▶ **Data supplied**:
-- ==== Sys2Proof/Tests/WitJournals.lean ====
section
/-!
SUPPORT. Premises of the statements about journals and replay, met together by concrete states: one theorem for each clause.
-/
namespace Sys2Proof.Tests
open Sys2Proof Sys2Proof.Machine
set_option Elab.async false

/-- A command of instance 0 on ring 1 of the module with page tables. -/
def mapOn (op : Nat) (body : List (Nat × Nat)) : Dev := cmdOn mapped0 op body

/-- JOURNAL_START of instance 0 at 0x10000, with digests at 0x40000. -/
def jnlStartDev : Dev := mapOn 0x60 [(17, 20), (18, 2), (26, 1), (34, 4), (40, 64)]

/-- What the checks of JOURNAL_START leave, for the records and for the digests. -/
def jnlStart1 : Dev := (vaCheck jnlStartDev 0 0x10000 64 1).1
def jnlStart2 : Dev := (vaCheck jnlStart1 0 0x40000 64 0).1

/-- A journal at 0x10000 of 1 MiB. -/
def jnl0 : Journal := { Journal.none with base := 0x10000, sizeLog2 := 20, seq := 4 }

/-- Instance 0 records. -/
def recording (d : Dev) (j : Journal) : Dev :=
  let d := fset (fset d (RF.SES_JNL_STATUS_MODE 0) 1) (RF.SES_JNL_STATUS_JOURNAL 0) 3
  { d with fe := { d.fe with journals := [(0, j)] } }

/-- JOURNAL_STOP of instance 0. -/
def jnlStopDev (j : Journal) : Dev := recording (mapOn 0x61 []) j

/-- The END record. -/
def endRec : JRec := ⟨11, 0, 0xFFFF, 4, 0, 0xFFFFFFFF, 3, []⟩

/-- A journal with a record that waits for room. -/
def jnlWaits : Journal := { jnl0 with queue := [⟨2, 0, 1, 4, 0, 0xFFFFFFFF, 0, List.replicate 32 7⟩] }

/-- What is left when a record has been written. -/
def written (d : Dev) (r : JRec) : Dev := (jnlWrite d 0 r).1

/-- Bytes of instance 0 from 0x10000 on. -/
def feedCells (b : List (Nat × Byte)) : List Host.Cell := b.map (fun p => (0x210000 + p.1, p.2)) ++ tables

/-- REPLAY_START of a feed at 0x10000, whose first record is START, with a watch at 0x30000. -/
def replayStartDev : Dev :=
  let d := mapOn 0x62 [(17, 20), (18, 1), (26, 1), (34, 3)]
  { d with dram := { d.dram with cells := feedCells [(64, 1)] } }

def replayStart1 : Dev := (vaCheck replayStartDev 0 0x10000 64 1).1
def replayStart2 : Dev := (vaGiven replayStart1 0 0x10040 32 []).1
def replayStart3 : Dev := (vaCheck replayStart2 0 0x30000 8 0).1

/-- Instance 0 replays the feed at 0x10000, of which `produced` bytes are there. -/
def replaying (rec : List (Nat × Byte)) (produced : Nat) : Dev :=
  let d := fset (mapOn 0x62 [(17, 20), (26, 1), (34, 3)]) (RF.SES_JNL_STATUS_MODE 0) 2
  { d with
    dram := { d.dram with cells := feedCells (rec ++ [(0x20000, BitVec.ofNat 8 produced)]) }
    fe := { d.fe with store := [⟨0, 1, 0, entryOf 0x62 [], 1, false⟩],
                      journals := [(0, { Journal.none with feed := 0x10000, sizeLog2 := 20, watch := 0x30000, cmd := cmdKey 0 1 0 })] } }

/-- A feed whose first record is one that is counted alone, and one that is END. -/
def replayPlain : Dev := replaying [(64, 3)] 32
def replayEnd : Dev := replaying [(64, 11)] 32
/-- One whose first record is a command. -/
def replayCmd : Dev := replaying [(64, 2), (66, 1), (68, 64), (96, 0x63)] 96

/-- The steps of consuming a record. -/
def feed1 (d : Dev) : Dev := (vaGiven d 0 0x30000 8 (leBytes 8 0)).1
def feed2 (d : Dev) : Dev := (vaGiven (feed1 d) 0 0x10040 32 []).1
def feed3 (d : Dev) (n : Nat) : Dev := (vaGiven (feed2 d) 0 0x10060 n []).1
def headOf (d : Dev) : List Byte := (vaGiven (feed1 d) 0 0x10040 32 []).2.1
def bodyOf (d : Dev) (n : Nat) : List Byte := (vaGiven (feed2 d) 0 0x10060 n []).2.1
def feed4 (d : Dev) (n : Nat) : Dev := (replayRecord (feed3 d n) 0 (headOf d) (bodyOf d n)).getD d
def watchOf (d : Dev) : List Byte := (vaGiven d 0 0x30000 8 (leBytes 8 0)).2.1
def feed5 (d : Dev) (n : Nat) : Dev :=
  (vaWrite (modJnl (bump (feed4 d n) (Reg.SES_JNL_CNT_RECORDS 0)) 0 (fun j => { j with consumed := j.consumed + 32 + n })) 0
        ((jnlOf d 0).feed + 8) (leBytes 8 ((jnlOf d 0).consumed + 32 + n))).1

/-- What JOURNAL_START sets before its record, and with it. -/
def jnlStart3 : Dev :=
  modJnl (fset (fset (fset (fset jnlStart2 (RF.SES_JNL_STATUS_JOURNAL 0) 1) (RF.SES_JNL_STATUS_MODE 0) 1) (RF.SES_JNL_STATUS_HELD 0) 0)
    (RF.SES_JNL_STATUS_GAPPED 0) 0) 0 (fun _ => { Journal.none with
      base := 0x10000, sizeLog2 := 20, drop := false, digLaunch := true, digVa := 0x40000, digLen := 64 })
def jnlStart4 : Dev :=
  jnlRecord jnlStart3 0 1 0 0xFFFF 0 0xFFFFFFFF 1 (leBytes 8 jnlStart2.time.hw ++ leBytes 8 (regRead jnlStart2 Reg.LOG_EPOCH) ++ List.replicate 16 0)

theorem wit_Journals_start :
    (0 ≤ 32) ∧
    (Admits (at0 jnlStartDev).dev 96 (cmdAt 0 1) (runsAs 96 jnlStartDev)) ∧
    (0 = eb (runsAs 96 jnlStartDev).e 16 1) ∧
    (65536 = eb (runsAs 96 jnlStartDev).e 24 8) ∧
    (262144 = eb (runsAs 96 jnlStartDev).e 32 8) ∧
    (64 = eb (runsAs 96 jnlStartDev).e 40 4) ∧
    (journalSizeOk (eb (runsAs 96 jnlStartDev).e 17 1) = true) ∧
    (64 % 32 = 0) ∧
    (64 ≤ 16777216) ∧
    (bitOf (eb (runsAs 96 jnlStartDev).e 18 1) 1 = true → 64 ≠ 0) ∧
    (65536 % 4096 = 0) ∧
    (262144 % 32 = 0) ∧
    (vaCheck (at0 jnlStartDev).dev 0 65536 64 1 = (jnlStart1, 0)) ∧
    ((if bitOf (eb (runsAs 96 jnlStartDev).e 18 1) 1 = true then vaCheck jnlStart1 0 262144 64 0 else (jnlStart1, 0)) = (jnlStart2, 0)) ∧
    (insState jnlStart2 0 ≠ 0) ∧
    (insState jnlStart2 0 ≠ 4) ∧
    (jnlMode jnlStart2 0 = 0) ∧
    (hasDispatch jnlStart2 0 = false) ∧
    (1 = (fget jnlStart2 (RF.SES_JNL_STATUS_JOURNAL 0) + 1) % 2 ^ 32) ∧
    (jnlStart3 =  modJnl (fset (fset (fset (fset jnlStart2 (RF.SES_JNL_STATUS_JOURNAL 0) 1) (RF.SES_JNL_STATUS_MODE 0) 1) (RF.SES_JNL_STATUS_HELD
      0) 0) (RF.SES_JNL_STATUS_GAPPED 0) 0) 0 fun x =>   have __src := Journal.none;   { base := 65536, sizeLog2 := eb (runsAs 96 jnlStartDev).e 17 1, drop := bitOf (eb (runsAs 96 jnlStartDev).e 18 1) 0, digLaunch := bitOf (eb (runsAs 96 jnlStartDev).e 18 1) 1, digVa := 262144, digLen := 64, produced := __src.produced, consumed := __src.consumed, records := __src.records, totalLost := __src.totalLost, lost := __src.lost, seq := __src.seq, queue := __src.queue, stopping := __src.stopping, digests := __src.digests, cmd := __src.cmd, stopFirst := __src.stopFirst, watch := __src.watch, feed := __src.feed, expect := __src.expect, outcomes := __src.outcomes, first := __src.first, diverged := __src.diverged, lastSeq := __src.lastSeq : Journal }) ∧
    (jnlStart4 = jnlRecord jnlStart3 0 1 0 65535 0 4294967295 1 (leBytes 8 jnlStart2.time.hw ++ leBytes 8 (regRead jnlStart2 Reg.LOG_EPOCH) ++
      List.replicate 16 0)) ∧
    (jnlStart4.blocked = []) ∧
    (jnlStart4.fe.store = (at0 jnlStartDev).dev.fe.store) ∧
    (jnlStart4.fe.rings = (at0 jnlStartDev).dev.fe.rings) :=
  ⟨by decide +kernel, admits_of (by decide +kernel), by decide +kernel, by decide +kernel, by decide +kernel, by decide +kernel, by decide +kernel,
    by decide +kernel, by decide +kernel, by decide +kernel, by decide +kernel, by decide +kernel, by decide +kernel, by decide +kernel,
    by decide +kernel, by decide +kernel, by decide +kernel, by decide +kernel, by decide +kernel, by decide +kernel, by decide +kernel,
    by decide +kernel, by decide +kernel, by decide +kernel⟩

def w1_Journals_stop : Dev := written (jnlStopDev jnl0) endRec

def w2_Journals_stop : Ctx := runsAs 97 (jnlStopDev jnl0)

theorem wit_Journals_stop :
    (0 ≤ 32) ∧
    (Admits (at0 (jnlStopDev jnl0)).dev 97 (cmdAt 0 1) w2_Journals_stop) ∧
    (0 = eb w2_Journals_stop.e 16 1) ∧
    (insState (at0 (jnlStopDev jnl0)).dev 0 ≠ 0) ∧
    (insState (at0 (jnlStopDev jnl0)).dev 0 ≠ 4) ∧
    (jnlMode (at0 (jnlStopDev jnl0)).dev 0 = 1) ∧
    (jnl0 = jnlOf (at0 (jnlStopDev jnl0)).dev 0) ∧
    (jnl0.stopping = none) ∧
    (endRec = { kind := 11, flags := 0, ring := 65535, seq := jnl0.seq, step := 0, session := 4294967295, aux := fget (at0 (jnlStopDev jnl0)).dev (RF.SES_JNL_STATUS_JOURNAL 0), payload := [] : JRec }) ∧
    (jnl0.queue = []) ∧
    (jnl0.lost = 0) ∧
    (jnlWrite (at0 (jnlStopDev jnl0)).dev 0 endRec = (w1_Journals_stop, true)) ∧
    (w1_Journals_stop.blocked = []) ∧
    (w1_Journals_stop.fe.store = (at0 (jnlStopDev jnl0)).dev.fe.store) ∧
    (w1_Journals_stop.fe.rings = (at0 (jnlStopDev jnl0)).dev.fe.rings) :=
  ⟨by decide +kernel, admits_of (by decide +kernel), by decide +kernel, by decide +kernel, by decide +kernel, by decide +kernel, by decide +kernel,
    by decide +kernel, by decide +kernel, by decide +kernel, by decide +kernel, by decide +kernel, by decide +kernel, by decide +kernel,
    by decide +kernel⟩

def w1_Journals_stop_waits : Ctx := runsAs 97 (jnlStopDev jnlWaits)

def w2_Journals_stop_waits : State := at0 (jnlStopDev jnlWaits)

theorem wit_Journals_stop_waits :
    (0 ≤ 32) ∧
    (Admits w2_Journals_stop_waits.dev 97 (cmdAt 0 1) w1_Journals_stop_waits) ∧
    (0 = eb w1_Journals_stop_waits.e 16 1) ∧
    (insState w2_Journals_stop_waits.dev 0 ≠ 0) ∧
    (insState w2_Journals_stop_waits.dev 0 ≠ 4) ∧
    (jnlMode w2_Journals_stop_waits.dev 0 = 1) ∧
    (jnlWaits = jnlOf w2_Journals_stop_waits.dev 0) ∧
    (jnlWaits.stopping = none) ∧
    (endRec = { kind := 11, flags := 0, ring := 65535, seq := jnlWaits.seq, step := 0, session := 4294967295, aux := fget w2_Journals_stop_waits.dev (RF.SES_JNL_STATUS_JOURNAL 0), payload := [] : JRec }) ∧
    (jnlWaits.queue ≠ [] ∨ jnlWaits.lost ≠ 0) :=
  ⟨by decide +kernel, admits_of (by decide +kernel), by decide +kernel, by decide +kernel, by decide +kernel, by decide +kernel, by decide +kernel,
    by decide +kernel, by decide +kernel, by decide +kernel⟩

def w1_Journals_room : Dev := written (recording mapped0 jnlWaits) { kind := 2, flags := 0, ring := 1, seq := 4, step := 0, session := 4294967295, aux := 0, payload := List.replicate 32 7 : JRec }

▶ **Try it**: In the entries above, find the line with "def jnlStart2 : Dev" and the line with "def written (d", then set down exactly those two and every line between them, nothing else.

▶ **Task response**:
def jnlStart2 : Dev := (vaCheck jnlStart1 0 0x40000 64 0).1

/-- A journal at 0x10000 of 1 MiB. -/
def jnl0 : Journal := { Journal.none with base := 0x10000, sizeLog2 := 20, seq := 4 }

/-- Instance 0 records. -/
def recording (d : Dev) (j : Journal) : Dev :=
  let d := fset (fset d (RF.SES_JNL_STATUS_MODE 0) 1) (RF.SES_JNL_STATUS_JOURNAL 0) 3
  { d with fe := { d.fe with journals := [(0, j)] } }

/-- JOURNAL_STOP of instance 0. -/
def jnlStopDev (j : Journal) : Dev := recording (mapOn 0x61 []) j

/-- The END record. -/
def endRec : JRec := ⟨11, 0, 0xFFFF, 4, 0, 0xFFFFFFFF, 3, []⟩

/-- A journal with a record that waits for room. -/
def jnlWaits : Journal := { jnl0 with queue := [⟨2, 0, 1, 4, 0, 0xFFFFFFFF, 0, List.replicate 32 7⟩] }

/-- What is left when a record has been written. -/
def written (d : Dev) (r : JRec) : Dev := (jnlWrite d 0 r).1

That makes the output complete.